CREATE STREAM s2 AS SELECT
case,
ARRAY[STRUCT(task := 'Step 1', time := step1),
STRUCT(task := 'Step 2', time := step2),
STRUCT(task := 'Step 3', time := step3),
STRUCT(task := 'Step 4', time := step4),
STRUCT(task := 'Step 5', time := step5)] AS steps
FROM s1 EMIT CHANGES;
- Now we create the STREAM that is going to call the iGrafx transposition UDF function.
CREATE STREAM s3 AS SELECT
case,
igrafx_transposition(steps, "dd/MM/yyyy", true, true) AS steps
FROM s2 EMIT CHANGES;
or
CREATE STREAM s3 AS SELECT
case,
igrafx_transposition(steps, "dd/MM/yyyy", true, false) AS steps
FROM s2 EMIT CHANGES;
or
CREATE STREAM s3 AS SELECT
case,
igrafx_transposition(steps, "dd/MM/yyyy", false, true) AS steps
FROM s2 EMIT CHANGES;
or
CREATE STREAM s3 AS SELECT
case,
igrafx_transposition(steps, "dd/MM/yyyy", false, false) AS steps
FROM s2 EMIT CHANGES;
- Now we create the final STREAM which deconstructs the
STRUCTfroms3into 4 different columns:
CREATE STREAM s4 AS SELECT
case,
steps->task AS activity,
steps->start AS start_date,
steps->stop AS end_date
FROM s3 EMIT CHANGES;
Once all the STREAMS have been created, we can add the data.
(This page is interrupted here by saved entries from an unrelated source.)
-- ==== Sys2Proof/Laws/State.lean ====
section
/-! SUPPORT. What each block update reads back as, field by field: true by definition, so that no
proof unfolds a record update. -/

namespace Sys2Proof.Machine

variable (s : State)

/-! ### `State.setLine` -/

@[simp] theorem State.setLine_line (b : LineEngine) : (s.setLine b).line = b := rfl
@[simp] theorem State.setLine_time (b : LineEngine) : (s.setLine b).time = s.time := rfl
@[simp] theorem State.setLine_station (b : LineEngine) : (s.setLine b).station = s.station := rfl
@[simp] theorem State.setLine_disp (b : LineEngine) : (s.setLine b).disp = s.disp := rfl
@[simp] theorem State.setLine_sched (b : LineEngine) : (s.setLine b).sched = s.sched := rfl
@[simp] theorem State.setLine_chans (b : LineEngine) : (s.setLine b).chans = s.chans := rfl
@[simp] theorem State.setLine_pos (b : LineEngine) : (s.setLine b).pos = s.pos := rfl
@[simp] theorem State.setLine_meas (b : LineEngine) : (s.setLine b).meas = s.meas := rfl
@[simp] theorem State.setLine_host (b : LineEngine) : (s.setLine b).host = s.host := rfl
@[simp] theorem State.setLine_resetHeld (b : LineEngine) : (s.setLine b).resetHeld = s.resetHeld := rfl
@[simp] theorem State.setLine_choices (b : LineEngine) : (s.setLine b).choices = s.choices := rfl
@[simp] theorem State.setLine_pending (b : LineEngine) : (s.setLine b).pending = s.pending := rfl

/-! ### `State.setTime` -/

@[simp] theorem State.setTime_line (b : TimeUnit) : (s.setTime b).line = s.line := rfl
@[simp] theorem State.setTime_time (b : TimeUnit) : (s.setTime b).time = b := rfl
@[simp] theorem State.setTime_station (b : TimeUnit) : (s.setTime b).station = s.station := rfl
@[simp] theorem State.setTime_disp (b : TimeUnit) : (s.setTime b).disp = s.disp := rfl
@[simp] theorem State.setTime_sched (b : TimeUnit) : (s.setTime b).sched = s.sched := rfl
@[simp] theorem State.setTime_chans (b : TimeUnit) : (s.setTime b).chans = s.chans := rfl
@[simp] theorem State.setTime_pos (b : TimeUnit) : (s.setTime b).pos = s.pos := rfl
@[simp] theorem State.setTime_meas (b : TimeUnit) : (s.setTime b).meas = s.meas := rfl
@[simp] theorem State.setTime_host (b : TimeUnit) : (s.setTime b).host = s.host := rfl
@[simp] theorem State.setTime_resetHeld (b : TimeUnit) : (s.setTime b).resetHeld = s.resetHeld := rfl
@[simp] theorem State.setTime_choices (b : TimeUnit) : (s.setTime b).choices = s.choices := rfl
@[simp] theorem State.setTime_pending (b : TimeUnit) : (s.setTime b).pending = s.pending := rfl

/-! ### `State.setStation` -/

@[simp] theorem State.setStation_line (b : StationUnit) : (s.setStation b).line = s.line := rfl
@[simp] theorem State.setStation_time (b : StationUnit) : (s.setStation b).time = s.time := rfl
@[simp] theorem State.setStation_station (b : StationUnit) : (s.setStation b).station = b := rfl
@[simp] theorem State.setStation_disp (b : StationUnit) : (s.setStation b).disp = s.disp := rfl
@[simp] theorem State.setStation_sched (b : StationUnit) : (s.setStation b).sched = s.sched := rfl
@[simp] theorem State.setStation_chans (b : StationUnit) : (s.setStation b).chans = s.chans := rfl
@[simp] theorem State.setStation_pos (b : StationUnit) : (s.setStation b).pos = s.pos := rfl
@[simp] theorem State.setStation_meas (b : StationUnit) : (s.setStation b).meas = s.meas := rfl
@[simp] theorem State.setStation_host (b : StationUnit) : (s.setStation b).host = s.host := rfl
@[simp] theorem State.setStation_resetHeld (b : StationUnit) : (s.setStation b).resetHeld = s.resetHeld := rfl
@[simp] theorem State.setStation_choices (b : StationUnit) : (s.setStation b).choices = s.choices := rfl
@[simp] theorem State.setStation_pending (b : StationUnit) : (s.setStation b).pending = s.pending := rfl

/-! ### `State.setDisp` -/

@[simp] theorem State.setDisp_line (b : DispatchUnit) : (s.setDisp b).line = s.line := rfl
@[simp] theorem State.setDisp_time (b : DispatchUnit) : (s.setDisp b).time = s.time := rfl
@[simp] theorem State.setDisp_station (b : DispatchUnit) : (s.setDisp b).station = s.station := rfl
@[simp] theorem State.setDisp_disp (b : DispatchUnit) : (s.setDisp b).disp = b := rfl
@[simp] theorem State.setDisp_sched (b : DispatchUnit) : (s.setDisp b).sched = s.sched := rfl
@[simp] theorem State.setDisp_chans (b : DispatchUnit) : (s.setDisp b).chans = s.chans := rfl
@[simp] theorem State.setDisp_pos (b : DispatchUnit) : (s.setDisp b).pos = s.pos := rfl
@[simp] theorem State.setDisp_meas (b : DispatchUnit) : (s.setDisp b).meas = s.meas := rfl
@[simp] theorem State.setDisp_host (b : DispatchUnit) : (s.setDisp b).host = s.host := rfl
@[simp] theorem State.setDisp_resetHeld (b : DispatchUnit) : (s.setDisp b).resetHeld = s.resetHeld := rfl
@[simp] theorem State.setDisp_choices (b : DispatchUnit) : (s.setDisp b).choices = s.choices := rfl
@[simp] theorem State.setDisp_pending (b : DispatchUnit) : (s.setDisp b).pending = s.pending := rfl

/-! ### `State.setSched` -/

@[simp] theorem State.setSched_line (b : ScheduleUnit) : (s.setSched b).line = s.line := rfl
@[simp] theorem State.setSched_time (b : ScheduleUnit) : (s.setSched b).time = s.time := rfl
@[simp] theorem State.setSched_station (b : ScheduleUnit) : (s.setSched b).station = s.station := rfl
@[simp] theorem State.setSched_disp (b : ScheduleUnit) : (s.setSched b).disp = s.disp := rfl
@[simp] theorem State.setSched_sched (b : ScheduleUnit) : (s.setSched b).sched = b := rfl
@[simp] theorem State.setSched_chans (b : ScheduleUnit) : (s.setSched b).chans = s.chans := rfl
@[simp] theorem State.setSched_pos (b : ScheduleUnit) : (s.setSched b).pos = s.pos := rfl
@[simp] theorem State.setSched_meas (b : ScheduleUnit) : (s.setSched b).meas = s.meas := rfl
@[simp] theorem State.setSched_host (b : ScheduleUnit) : (s.setSched b).host = s.host := rfl
@[simp] theorem State.setSched_resetHeld (b : ScheduleUnit) : (s.setSched b).resetHeld = s.resetHeld := rfl
@[simp] theorem State.setSched_choices (b : ScheduleUnit) : (s.setSched b).choices = s.choices := rfl
@[simp] theorem State.setSched_pending (b : ScheduleUnit) : (s.setSched b).pending = s.pending := rfl

/-! ### `State.setChans` -/

@[simp] theorem State.setChans_line (b : Vector Channel 8) : (s.setChans b).line = s.line := rfl
@[simp] theorem State.setChans_time (b : Vector Channel 8) : (s.setChans b).time = s.time := rfl
@[simp] theorem State.setChans_station (b : Vector Channel 8) : (s.setChans b).station = s.station := rfl
@[simp] theorem State.setChans_disp (b : Vector Channel 8) : (s.setChans b).disp = s.disp := rfl
@[simp] theorem State.setChans_sched (b : Vector Channel 8) : (s.setChans b).sched = s.sched := rfl
@[simp] theorem State.setChans_chans (b : Vector Channel 8) : (s.setChans b).chans = b := rfl
@[simp] theorem State.setChans_pos (b : Vector Channel 8) : (s.setChans b).pos = s.pos := rfl
@[simp] theorem State.setChans_meas (b : Vector Channel 8) : (s.setChans b).meas = s.meas := rfl
@[simp] theorem State.setChans_host (b : Vector Channel 8) : (s.setChans b).host = s.host := rfl
@[simp] theorem State.setChans_resetHeld (b : Vector Channel 8) : (s.setChans b).resetHeld = s.resetHeld := rfl
@[simp] theorem State.setChans_choices (b : Vector Channel 8) : (s.setChans b).choices = s.choices := rfl
@[simp] theorem State.setChans_pending (b : Vector Channel 8) : (s.setChans b).pending = s.pending := rfl

/-! ### `State.setPos` -/

@[simp] theorem State.setPos_line (b : PositionUnit) : (s.setPos b).line = s.line := rfl
@[simp] theorem State.setPos_time (b : PositionUnit) : (s.setPos b).time = s.time := rfl
@[simp] theorem State.setPos_station (b : PositionUnit) : (s.setPos b).station = s.station := rfl
@[simp] theorem State.setPos_disp (b : PositionUnit) : (s.setPos b).disp = s.disp := rfl
@[simp] theorem State.setPos_sched (b : PositionUnit) : (s.setPos b).sched = s.sched := rfl
@[simp] theorem State.setPos_chans (b : PositionUnit) : (s.setPos b).chans = s.chans := rfl
@[simp] theorem State.setPos_pos (b : PositionUnit) : (s.setPos b).pos = b := rfl
@[simp] theorem State.setPos_meas (b : PositionUnit) : (s.setPos b).meas = s.meas := rfl
@[simp] theorem State.setPos_host (b : PositionUnit) : (s.setPos b).host = s.host := rfl
@[simp] theorem State.setPos_resetHeld (b : PositionUnit) : (s.setPos b).resetHeld = s.resetHeld := rfl
@[simp] theorem State.setPos_choices (b : PositionUnit) : (s.setPos b).choices = s.choices := rfl
@[simp] theorem State.setPos_pending (b : PositionUnit) : (s.setPos b).pending = s.pending := rfl

/-! ### `State.setMeas` -/

@[simp] theorem State.setMeas_line (b : MeasureUnit) : (s.setMeas b).line = s.line := rfl
@[simp] theorem State.setMeas_time (b : MeasureUnit) : (s.setMeas b).time = s.time := rfl
@[simp] theorem State.setMeas_station (b : MeasureUnit) : (s.setMeas b).station = s.station := rfl
@[simp] theorem State.setMeas_disp (b : MeasureUnit) : (s.setMeas b).disp = s.disp := rfl
@[simp] theorem State.setMeas_sched (b : MeasureUnit) : (s.setMeas b).sched = s.sched := rfl
@[simp] theorem State.setMeas_chans (b : MeasureUnit) : (s.setMeas b).chans = s.chans := rfl
@[simp] theorem State.setMeas_pos (b : MeasureUnit) : (s.setMeas b).pos = s.pos := rfl
@[simp] theorem State.setMeas_meas (b : MeasureUnit) : (s.setMeas b).meas = b := rfl
@[simp] theorem State.setMeas_host (b : MeasureUnit) : (s.setMeas b).host = s.host := rfl
@[simp] theorem State.setMeas_resetHeld (b : MeasureUnit) : (s.setMeas b).resetHeld = s.resetHeld := rfl
@[simp] theorem State.setMeas_choices (b : MeasureUnit) : (s.setMeas b).choices = s.choices := rfl
@[simp] theorem State.setMeas_pending (b : MeasureUnit) : (s.setMeas b).pending = s.pending := rfl

/-! ### `State.setHost` -/

@[simp] theorem State.setHost_line (b : HostUnit) : (s.setHost b).line = s.line := rfl
@[simp] theorem State.setHost_time (b : HostUnit) : (s.setHost b).time = s.time := rfl
@[simp] theorem State.setHost_station (b : HostUnit) : (s.setHost b).station = s.station := rfl
@[simp] theorem State.setHost_disp (b : HostUnit) : (s.setHost b).disp = s.disp := rfl
@[simp] theorem State.setHost_sched (b : HostUnit) : (s.setHost b).sched = s.sched := rfl
@[simp] theorem State.setHost_chans (b : HostUnit) : (s.setHost b).chans = s.chans := rfl
@[simp] theorem State.setHost_pos (b : HostUnit) : (s.setHost b).pos = s.pos := rfl
@[simp] theorem State.setHost_meas (b : HostUnit) : (s.setHost b).meas = s.meas := rfl
@[simp] theorem State.setHost_host (b : HostUnit) : (s.setHost b).host = b := rfl
@[simp] theorem State.setHost_resetHeld (b : HostUnit) : (s.setHost b).resetHeld = s.resetHeld := rfl
@[simp] theorem State.setHost_choices (b : HostUnit) : (s.setHost b).choices = s.choices := rfl
@[simp] theorem State.setHost_pending (b : HostUnit) : (s.setHost b).pending = s.pending := rfl

/-! ### `State.setPending` -/

@[simp] theorem State.setPending_line (b : List Instr) : (s.setPending b).line = s.line := rfl
@[simp] theorem State.setPending_time (b : List Instr) : (s.setPending b).time = s.time := rfl
@[simp] theorem State.setPending_station (b : List Instr) : (s.setPending b).station = s.station := rfl
@[simp] theorem State.setPending_disp (b : List Instr) : (s.setPending b).disp = s.disp := rfl
@[simp] theorem State.setPending_sched (b : List Instr) : (s.setPending b).sched = s.sched := rfl
@[simp] theorem State.setPending_chans (b : List Instr) : (s.setPending b).chans = s.chans := rfl
@[simp] theorem State.setPending_pos (b : List Instr) : (s.setPending b).pos = s.pos := rfl
@[simp] theorem State.setPending_meas (b : List Instr) : (s.setPending b).meas = s.meas := rfl
@[simp] theorem State.setPending_host (b : List Instr) : (s.setPending b).host = s.host := rfl
@[simp] theorem State.setPending_resetHeld (b : List Instr) : (s.setPending b).resetHeld = s.resetHeld := rfl
@[simp] theorem State.setPending_choices (b : List Instr) : (s.setPending b).choices = s.choices := rfl
@[simp] theorem State.setPending_pending (b : List Instr) : (s.setPending b).pending = b := rfl

/-! ### `State.useChoices` -/

@[simp] theorem State.useChoices_line (n : Nat) : (s.useChoices n).line = s.line := rfl
@[simp] theorem State.useChoices_time (n : Nat) : (s.useChoices n).time = s.time := rfl
@[simp] theorem State.useChoices_station (n : Nat) : (s.useChoices n).station = s.station := rfl
@[simp] theorem State.useChoices_disp (n : Nat) : (s.useChoices n).disp = s.disp := rfl
@[simp] theorem State.useChoices_sched (n : Nat) : (s.useChoices n).sched = s.sched := rfl
@[simp] theorem State.useChoices_chans (n : Nat) : (s.useChoices n).chans = s.chans := rfl
@[simp] theorem State.useChoices_pos (n : Nat) : (s.useChoices n).pos = s.pos := rfl
@[simp] theorem State.useChoices_meas (n : Nat) : (s.useChoices n).meas = s.meas := rfl
@[simp] theorem State.useChoices_host (n : Nat) : (s.useChoices n).host = s.host := rfl
@[simp] theorem State.useChoices_resetHeld (n : Nat) : (s.useChoices n).resetHeld = s.resetHeld := rfl
@[simp] theorem State.useChoices_choices (n : Nat) : (s.useChoices n).choices = s.choices + n := rfl
@[simp] theorem State.useChoices_pending (n : Nat) : (s.useChoices n).pending = s.pending := rfl

/-! ### `State.setChan` -/

@[simp] theorem State.setChan_line (c : Fin 8) (f : Channel → Channel) :
    (s.setChan c f).line = s.line := rfl
@[simp] theorem State.setChan_time (c : Fin 8) (f : Channel → Channel) :
    (s.setChan c f).time = s.time := rfl
@[simp] theorem State.setChan_station (c : Fin 8) (f : Channel → Channel) :
    (s.setChan c f).station = s.station := rfl
@[simp] theorem State.setChan_disp (c : Fin 8) (f : Channel → Channel) :
    (s.setChan c f).disp = s.disp := rfl
@[simp] theorem State.setChan_sched (c : Fin 8) (f : Channel → Channel) :
    (s.setChan c f).sched = s.sched := rfl
@[simp] theorem State.setChan_chans (c : Fin 8) (f : Channel → Channel) :
    (s.setChan c f).chans = updVec s.chans c f := rfl
@[simp] theorem State.setChan_pos (c : Fin 8) (f : Channel → Channel) :
    (s.setChan c f).pos = s.pos := rfl
@[simp] theorem State.setChan_meas (c : Fin 8) (f : Channel → Channel) :
    (s.setChan c f).meas = s.meas := rfl
@[simp] theorem State.setChan_host (c : Fin 8) (f : Channel → Channel) :
    (s.setChan c f).host = s.host := rfl
@[simp] theorem State.setChan_resetHeld (c : Fin 8) (f : Channel → Channel) :
    (s.setChan c f).resetHeld = s.resetHeld := rfl
@[simp] theorem State.setChan_choices (c : Fin 8) (f : Channel → Channel) :
    (s.setChan c f).choices = s.choices := rfl
@[simp] theorem State.setChan_pending (c : Fin 8) (f : Channel → Channel) :
    (s.setChan c f).pending = s.pending := rfl

/-! ### What is open reads the station state alone -/

theorem State.isOpen_of_station {s t : State} (h : t.station = s.station) : t.isOpen = s.isOpen := by
  simp only [State.isOpen, h]

end Sys2Proof.Machine
end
Here each INSERT represents to a row.
INSERT INTO s1 (case, step1, step2, step3, step4, step5) VALUES ('case 1', '12/01/2020', '14/01/2020', '15/01/2020', '16/01/2020', '17/01/2020');
INSERT INTO s1 (case, step1, step2, step3, step4, step5) VALUES ('case 2', '14/02/2020', '15/02/2020', '18/02/2020', '', '18/02/2020');
INSERT INTO s1 (case, step1, step2, step3, step4, step5) VALUES ('case 3', '17/03/2020', '', '24/03/2020', '', '');
INSERT INTO s1 (case, step1, step2, step3, step4, step5) VALUES ('case 4', '17/03/2020', '25/03/2020', '', '16/03/2020', '24/03/2020');
INSERT INTO s1 (case, step1, step2, step3, step4, step5) VALUES ('case 5', '', '', '', '16/03/2020', '');
INSERT INTO s1 (case, step1, step2, step3, step4, step5) VALUES ('case 6', '', '', '', '', '');
INSERT INTO s1 (case, step1, step2, step3, step4, step5) VALUES ('case 7', '17/03/2020', '17/03/2020', '17/03/2020', '17/03/2020', '17/03/2020');
INSERT INTO s1 (case, step1, step2, step3, step4, step5) VALUES ('case 8', '17/03/2020', '16/03/2020', '17/03/2020', '18/03/2020', '17/03/2020');
Finally, we can display the final result with :
SELECT cas, activite, debut, fin FROM s4 EMIT CHANGES;
3rd UDF example¶
Let us consider that the initial row corresponds to :
| Case | Step 1 | Step 2 | Step 3 | Step 4 | Step 5 | Total Price |
|---|---|---|---|---|---|---|
| case 1 | 12/01/2020 | 14/01/2020 | 15/01/2020 | 16/01/2020 | 17/01/2020 | 240 |
An information is given about the Total Price related to the process. In case of use of the UDF (for instance with the first variation), if the created STREAMS keep the information of the Total Price column, then the Total Price is present for each of the created rows:
CREATE STREAM s1 (
case VARCHAR,
step1 VARCHAR,
step2 VARCHAR,
step3 VARCHAR,
step4 VARCHAR,
step5 VARCHAR,
price INTEGER
) WITH (
kafka_topic = 's1',
partitions = 1,
value_format = 'avro'
);
CREATE STREAM s2 AS SELECT
case,
ARRAY[STRUCT(task := 'Step 1', time := step1),
STRUCT(task := 'Step 2', time := step2),
STRUCT(task := 'Step 3', time := step3),
STRUCT(task := 'Step 4', time := step4),
STRUCT(task := 'Step 5', time := step5)] AS steps,
price
FROM s1 EMIT CHANGES;
CREATE STREAM s3 AS SELECT
case,
igrafx_transposition(steps) AS steps,
price
FROM s2 EMIT CHANGES;
CREATE STREAM s4 AS SELECT
case,
steps->task AS activity,
steps->time AS timestamp,
price
FROM s3 EMIT CHANGES;
The result for the current example is:
| Case | Activity | Timestamp | Price |
|---|---|---|---|
| case 1 | Step 1 | 12/01/2020 | 240 |
| case 1 | Step 2 | 14/01/2020 | 240 |
| case 1 | Step 3 | 15/01/2020 | 240 |
| case 1 | Step 4 | 16/01/2020 | 240 |
| case 1 | Step 5 | 17/01/2020 | 240 |
This can be problematic if, for instance, we then want to sum all the values in the Price column to determine the total price , because the result wouldn't take the real value for the total price of each process.
Here, the calculated value would be 5x240, whereas the real total price of the process is 240.